Background technology
SIFT characteristic matching technology is the important research content in computer picture and the vision, is all obtaining application widely such as various fields such as image retrieval, Target Recognition, three-dimensional reconstruction and camera pose recoveries.
By SIFT feature description is regarded as higher-dimension Euclidean space Cartesian coordinates and adopted Euclidean distance as the similarity measurement standard, SIFT characteristic matching problem can be converted into the Euclidean space inquiry problem of contiguous geometric point.Define one of (branch and bound) method as most important branch, the k-d data structure is implementation space subdivision and be widely used in adjacent features inquiry work effectively.But along with the increase of characteristic dimension, owing to need each branch of traversal with accurate location matching characteristic, the matching efficiency of this method can descend rapidly.At this problem, people such as Beis have proposed a kind of approximate neighbor method of using Priority Queues, are called BBF (Best Bin First) method.This method can only lost the matching speed that greatly improves high dimensional feature under few precision prerequisite, is widely used in the coupling work of SIFT feature.But because SIFT feature description is very responsive to noise information, along with the increase of characteristic amount and the increase that is distributed in Euclidean space unique point density, the robustness of this method characteristic matching can descend rapidly.

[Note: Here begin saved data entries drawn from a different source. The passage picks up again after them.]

/-- RLSE: every operation of the slot is released, in post order: a command issues to its engine now (R224). Its patch mark is spent. A matrix request whose
patched count is bad ends at once (R314, R319). -/
def State.release (s : State) (key slot : Nat) : State :=
  let k := 4 * key + slot
  let bad := (s.allMx.filter (·.inSlot key slot)).filterMap fun e => (s.patchFault e).map fun a => (e, a)
  let s1 := (Tbl.get [] s.patch k).foldl (fun (t : State) (c : Cmd) =>
    let x := t.engine c.src
    t.setEngine c.src { x with cmds := x.cmds ++ [t.claim { c with patched := false }] }) s
  let s2 := { s1 with patch := Tbl.del s1.patch k }.mapMx fun e =>
    some (if e.inSlot key slot then { e with hold := false, aged := 0, since := 0 } else e)
  (bad.foldl (fun t x => (t.deferFault x.1.gid 1 x.2).freeEntry x.1) s2).mxRefreshAll

/-- Cancels every operation of a slot: how many there were (R301). -/
def State.cancelSlot (s : State) (key slot : Nat) : State × Nat :=
  let k := 4 * key + slot
  let cs := Tbl.get [] s.patch k
  let ms := s.allMx.filter (·.inSlot key slot)
  let s1 := { s with patch := Tbl.del s.patch k }.mapMx fun e => if e.inSlot key slot then none else some e
  let s2 := ms.foldl (fun t e => t.countDown e.gid e.seta e.setb) s1
  (cs.foldl (fun (t : State) (c : Cmd) =>
    let x := t.engine c.src
    (t.setEngine c.src { x with cmds := x.cmds ++ [c] }).finishCmd c.src c 3) s2.mxRefreshAll, cs.length + ms.length)

/-! ## Start (R292, R294, R297, R300) -/

/-- A plan's outcome: the command runs with its writes, or ends. It takes ownership of the lines that it will write, which other commands
give up first (R224). -/
def beginCmd (e : Nat) (c : Cmd) (r : State × Except CmdErr (List EngWrite)) : State :=
  match r.2 with
  | .error err => r.1.failCmd e c err
  | .ok ws =>
    let mem := ws.filter (·.space == 0)
    let t := mem.foldl (fun t w => t.recall w.at' w.bytes.length) r.1
    if mem.any fun w => t.owned w.at' w.bytes.length (some c.ord) then t
    else
      let u := (t.raiseGens c ws).setCmd e { c with st := .running ws, win := ws.any (·.space == 4) }
      (writeLines ws).foldl (fun u x => u.ownLine c.cluster c.part x) u

/-- A command that stays in its queue has started, and its first access waits (R222, R224). -/
def State.waits (s : State) (e : Nat) (id : Word) : State :=
  let x := s.engine e
  s.setEngine e { x with cmds := x.cmds.map fun y => if y.id = id ∧ y.st = .queued then { y with st := .waiting } else y }

/-- A command makes its first accesses once its group's earlier stores have performed and its earlier FQGETs are matched (R222, R225). -/
def State.startCmd (s0 : State) (e : Nat) (c : Cmd) : State :=
  let s := if c.core = noCore then s0 else s0.drainBuf c.core
  let key := teamKey c.grid c.team
  if s.buffered c.core c.part c.ctx || s.fqgetAhead c.gid c.ord then s else
  match c.op with
  | .bin n16 =>
    if 2 ^ 32 ≤ c.b.toNat || c.c = 0 || 4096 < c.c.toNat then s.finishCmd e c 2
    else
      match s.descWords c with
      | (s1, .error err) => s1.failCmd e c err
      | (s1, .ok d) =>
        match s1.binPlan c n16 d with
        | (s2, .error err) => s2.failCmd e c err
        | (s2, .ok r) => beginCmd e { c with patched := r.2 } (s2, .ok r.1)
  | .ptch floor slot =>
    if c.b = 0 || 64 < c.b.toNat || 16 ≤ c.c.toNat then s.finishCmd e c 2
    else
      match s.engRead c false c.a (4 * c.b.toNat) with
      | (s1, .error err) => s1.failCmd e c err
      | (s1, .ok bs) =>
        let r := s1.patchAll key slot ((elemsOf 4 bs).map fun v => patchValue floor v c.c.toNat)
        r.1.finishCmd e c (if r.2 then 6 else 0)
  | .rlse slot => (s.release key slot).finishCmd e c 0
  | .ecanSlot slot issuer d =>
    let r := s.cancelSlot key slot
    let s1 := match r.1.group? issuer with
      | some g => r.1.setGroup { g with wait := .answer d (if r.2 = 0 then 2 else 0) }
      | none => r.1
    s1.finishCmd e c 0
  | .lnch =>
    match s.engRead c false c.a 64 with
    | (s1, .error err) => s1.failCmd e c err
    | (s1, .ok bs) =>
      let ws := wordsOf bs 8
      let w0 := ws.getD 0 0
      if bitsOf w0 32 32 != 0 || bitsOf w0 24 8 != 1 then s1.finishCmd e c 1
      else
        match s1.mapWaits ws c.part c.ctx with
        | some u => u
        | none =>
          match s1.launch ws c.part c.ctx c.stream 0 c.prio (some c.id) s1.nextId with
          | (s2, .error st) => s2.finishCmd e c st
          | (s2, .ok _) => s2.setCmd e { c with st := .running [], begun := true }
  | _ => beginCmd e c (s.plan c)

/-- How many commands an engine runs at once (R292, R297). A scheduler core runs every LNCH: what is limited is how many one grid has
outstanding (R300). -/
def engineWidth (e : Nat) : Option Nat := if e < 0x40 then some 8 else if e < 0x58 then some 1 else none

/-- A command that has started and not completed. -/
def Cmd.running (c : Cmd) : Bool := c.st != .queued

/-- A command that has not finished. -/
def Cmd.open_ (c : Cmd) : Bool :=
  match c.st with
  | .finished _ => false
  | _ => true

/-- An engine goes on: the first of its commands that wait for their first access and can make it; or, where it runs fewer than its width, the
next in its queue starts (R222, R292). -/
def State.startNext (s : State) (e : Nat) : Option State :=
  let x := s.engine e
  let tryOne (c : Cmd) : Option State :=
    let t := s.startCmd e c
    if (t.engine e).cmds.any fun y => y.id == c.id && y.st == .waiting then none else some t
  match (x.cmds.filter (·.st == .waiting)).findSome? tryOne with
  | some t => some t
  | none =>
    if (engineWidth e).all fun n => decide (x.cmds.countP Cmd.running < n) then
      (x.cmds.find? (·.st == .queued)).map fun c => (s.startCmd e c).waits e c.id
    else none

Different with k-d data structure space partition patterns, the vocabulary data structure is cut apart by stratification k-means cluster mode implementation space, this mode makes vocabulary tree structure construction process in fact be equivalent to space nested voronoi cell generative process, thereby has further promoted the range of application of branch's confining method.People such as Nister are applied to the SIFT characteristic matching with the vocabulary data structure, provided a kind of large nuber of images querying method based on the vocabulary tree, but only there is statistical significance in this matching process, can't effectively realize the most contiguous inquiry work of SIFT feature.People such as Schindler further are applied to the vocabulary tree city orientation problem based on image, provided GNP (the Greedy N-Best Paths) method of a kind of similar BBF, in order to realize based on the adjacent features coupling of the SIFT feature of vocabulary tree.But along with the increase of data volume, this method also exists the problem that the coupling robustness reduces.Recently, people such as Dong have provided a kind of two stage matching process based on the vocabulary tree, this method is at first searched key images by the vocabulary tree, utilize key images to carry out characteristic matching between two images then, effectively avoided the problem that the characteristic matching robustness reduces under the big data quantity condition, but this method is the characteristic matching between two images in essence, still can't solve SIFT feature noise-sensitive problem.
Summary of the invention
The technical problem to be solved in the present invention: overcome the deficiencies in the prior art, a kind of SIFT feature matching method of eliminating noise and improving robustness that has is provided.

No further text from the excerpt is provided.